Being strict Marxists, the Bolshevik social democrats held nationality as a temporary historical incident.  All social democrats typically believed that Estonian high culture was intended for the small group of elite for its own benefit, such as the Young Estonia movement, or was simply class-based.  Since they felt that nationalism would pass as a mere fad, they did not concern themselves with the details of either cultural or administrative Russification.  The social democrats that were Mensheviks differed slightly in their opinion on nationalism in that they believed the Russian nationalist policies would be replaced when Russian Empire's revolution met successful.  All social democrats felt the system under Russian rule would eventually cease to exist.  Consequently, they wanted full Estonian participation in the all-Russian movement for liberation, just like the radicals did.

The Revolution of 1905 influenced the mood of public opinion for approximately the next decade until the end of the tsarist regime, and it prepared the Baltic country for its brief period of independence beginning in 1918.  All Estonians opposed Russification, particularly the policies that concerned culture.  Cultural and political autonomy was the goal of the moderates, radicals, and Mensheviks, while the Bolsheviks supported all-Russian and centralist views.  Interestingly, none of the political groups demonstrated any intentions to separate from Russia before 1917, regardless of the support and influence of the group.

 

References

"The Restoration of Estonian Independence."  Estonia Country Guide, [Online]. (February 1994)  Available: http://www.ciesin.ee/ESTCG/STATE/ Restoration_Independence.html.  7 March 2000.

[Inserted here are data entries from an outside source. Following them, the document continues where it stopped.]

-- formatFault

@[simp] theorem State.formatFault_cycle (s : State) (sub : Nat) : (s.formatFault sub).cycle = s.cycle := by
  unfold State.formatFault
  simp
@[simp] theorem State.formatFault_turn (s : State) (sub : Nat) : (s.formatFault sub).turn = s.turn := by
  unfold State.formatFault
  simp
@[simp] theorem State.formatFault_cur (s : State) (sub : Nat) : (s.formatFault sub).cur = s.cur := by
  unfold State.formatFault
  simp
@[simp] theorem State.formatFault_msg (s : State) (sub : Nat) : (s.formatFault sub).msg = s.msg := by
  unfold State.formatFault
  simp
@[simp] theorem State.formatFault_nextId (s : State) (sub : Nat) : (s.formatFault sub).nextId = s.nextId := by
  unfold State.formatFault
  simp
@[simp] theorem State.formatFault_freeCount (s : State) (sub : Nat) : (s.formatFault sub).freeCount = s.freeCount := by
  unfold State.formatFault
  simp
@[simp] theorem State.formatFault_mem (s : State) (sub : Nat) : (s.formatFault sub).mem = s.mem := by
  unfold State.formatFault
  simp
@[simp] theorem State.formatFault_spaces (s : State) (sub : Nat) : (s.formatFault sub).spaces = s.spaces := by
  unfold State.formatFault
  simp
@[simp] theorem State.formatFault_joints (s : State) (sub : Nat) : (s.formatFault sub).joints = s.joints := by
  unfold State.formatFault
  simp
@[simp] theorem State.formatFault_away (s : State) (sub : Nat) : (s.formatFault sub).away = s.away := by
  unfold State.formatFault
  simp
@[simp] theorem State.formatFault_wires (s : State) (sub : Nat) : (s.formatFault sub).wires = s.wires := by
  unfold State.formatFault
  simp
@[simp] theorem State.formatFault_hub (s : State) (sub : Nat) : (s.formatFault sub).hub = s.hub := by
  unfold State.formatFault
  simp
@[simp] theorem State.formatFault_saved (s : State) (sub : Nat) : (s.formatFault sub).saved = s.saved := by
  unfold State.formatFault
  simp
@[simp] theorem State.formatFault_module_ (s : State) (sub : Nat) : (s.formatFault sub).module_ = s.module_ := by
  unfold State.formatFault
  simp

-- formatFaultAt

@[simp] theorem State.formatFaultAt_cycle (s : State) (sub addr : Nat) : (s.formatFaultAt sub addr).cycle = s.cycle := by
  unfold State.formatFaultAt
  simp
@[simp] theorem State.formatFaultAt_turn (s : State) (sub addr : Nat) : (s.formatFaultAt sub addr).turn = s.turn := by
  unfold State.formatFaultAt
  simp
@[simp] theorem State.formatFaultAt_cur (s : State) (sub addr : Nat) : (s.formatFaultAt sub addr).cur = s.cur := by
  unfold State.formatFaultAt
  simp
@[simp] theorem State.formatFaultAt_msg (s : State) (sub addr : Nat) : (s.formatFaultAt sub addr).msg = s.msg := by
  unfold State.formatFaultAt
  simp
@[simp] theorem State.formatFaultAt_nextId (s : State) (sub addr : Nat) : (s.formatFaultAt sub addr).nextId = s.nextId := by
  unfold State.formatFaultAt
  simp
@[simp] theorem State.formatFaultAt_freeCount (s : State) (sub addr : Nat) : (s.formatFaultAt sub addr).freeCount = s.freeCount := by
  unfold State.formatFaultAt
  simp
@[simp] theorem State.formatFaultAt_mem (s : State) (sub addr : Nat) : (s.formatFaultAt sub addr).mem = s.mem := by
  unfold State.formatFaultAt
  simp
@[simp] theorem State.formatFaultAt_spaces (s : State) (sub addr : Nat) : (s.formatFaultAt sub addr).spaces = s.spaces := by
  unfold State.formatFaultAt
  simp
@[simp] theorem State.formatFaultAt_joints (s : State) (sub addr : Nat) : (s.formatFaultAt sub addr).joints = s.joints := by
  unfold State.formatFaultAt
  simp
@[simp] theorem State.formatFaultAt_away (s : State) (sub addr : Nat) : (s.formatFaultAt sub addr).away = s.away := by
  unfold State.formatFaultAt
  simp
@[simp] theorem State.formatFaultAt_wires (s : State) (sub addr : Nat) : (s.formatFaultAt sub addr).wires = s.wires := by
  unfold State.formatFaultAt
  simp
@[simp] theorem State.formatFaultAt_hub (s : State) (sub addr : Nat) : (s.formatFaultAt sub addr).hub = s.hub := by
  unfold State.formatFaultAt
  simp
@[simp] theorem State.formatFaultAt_saved (s : State) (sub addr : Nat) : (s.formatFaultAt sub addr).saved = s.saved := by
  unfold State.formatFaultAt
  simp
@[simp] theorem State.formatFaultAt_module_ (s : State) (sub addr : Nat) : (s.formatFaultAt sub addr).module_ = s.module_ := by
  unfold State.formatFaultAt
  simp

-- goTo

@[simp] theorem State.goTo_cycle (s : State) (pc : Word) : (s.goTo pc).cycle = s.cycle := by
  unfold State.goTo
  simp
@[simp] theorem State.goTo_turn (s : State) (pc : Word) : (s.goTo pc).turn = s.turn := by
  unfold State.goTo
  simp
@[simp] theorem State.goTo_cur (s : State) (pc : Word) : (s.goTo pc).cur = s.cur := by
  unfold State.goTo
  simp
@[simp] theorem State.goTo_msg (s : State) (pc : Word) : (s.goTo pc).msg = s.msg := by
  unfold State.goTo
  simp
@[simp] theorem State.goTo_agenda (s : State) (pc : Word) : (s.goTo pc).agenda = s.agenda := by
  unfold State.goTo
  simp
@[simp] theorem State.goTo_nextId (s : State) (pc : Word) : (s.goTo pc).nextId = s.nextId := by
  unfold State.goTo
  simp
@[simp] theorem State.goTo_freeCount (s : State) (pc : Word) : (s.goTo pc).freeCount = s.freeCount := by
  unfold State.goTo
  simp
@[simp] theorem State.goTo_cores (s : State) (pc : Word) : (s.goTo pc).cores = s.cores := by
  unfold State.goTo
  simp
@[simp] theorem State.goTo_mem (s : State) (pc : Word) : (s.goTo pc).mem = s.mem := by
  unfold State.goTo
  simp
@[simp] theorem State.goTo_spaces (s : State) (pc : Word) : (s.goTo pc).spaces = s.spaces := by
  unfold State.goTo
  simp
@[simp] theorem State.goTo_joints (s : State) (pc : Word) : (s.goTo pc).joints = s.joints := by
  unfold State.goTo
  simp
@[simp] theorem State.goTo_away (s : State) (pc : Word) : (s.goTo pc).away = s.away := by
  unfold State.goTo
  simp
@[simp] theorem State.goTo_wires (s : State) (pc : Word) : (s.goTo pc).wires = s.wires := by
  unfold State.goTo
  simp
@[simp] theorem State.goTo_hub (s : State) (pc : Word) : (s.goTo pc).hub = s.hub := by
  unfold State.goTo
  simp
@[simp] theorem State.goTo_saved (s : State) (pc : Word) : (s.goTo pc).saved = s.saved := by
  unfold State.goTo
  simp
@[simp] theorem State.goTo_module_ (s : State) (pc : Word) : (s.goTo pc).module_ = s.module_ := by
  unfold State.goTo
  simp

"Estonia, History of"  Encyclopedia Britannica Online, [Online].  Available: http://www.eb.com:180/bol/topic?artcl=109852&seq_nbr=1&page=n& isctn=2&pm=1.  9 February 2000.

Joeste, Marje, Ed.  Estonia: A Reference Book 1993, [Online].  Available: http://www.ciesin.ee/ESTCG/EstRB93.html.  7 March 2000.

Raun, Toivo U.  "The Estonians and the Russian Empire, 1905-1917."  Journal of Baltic Studies.  Vol 15, No 2-3, Summer/Fall 1984: 130-140.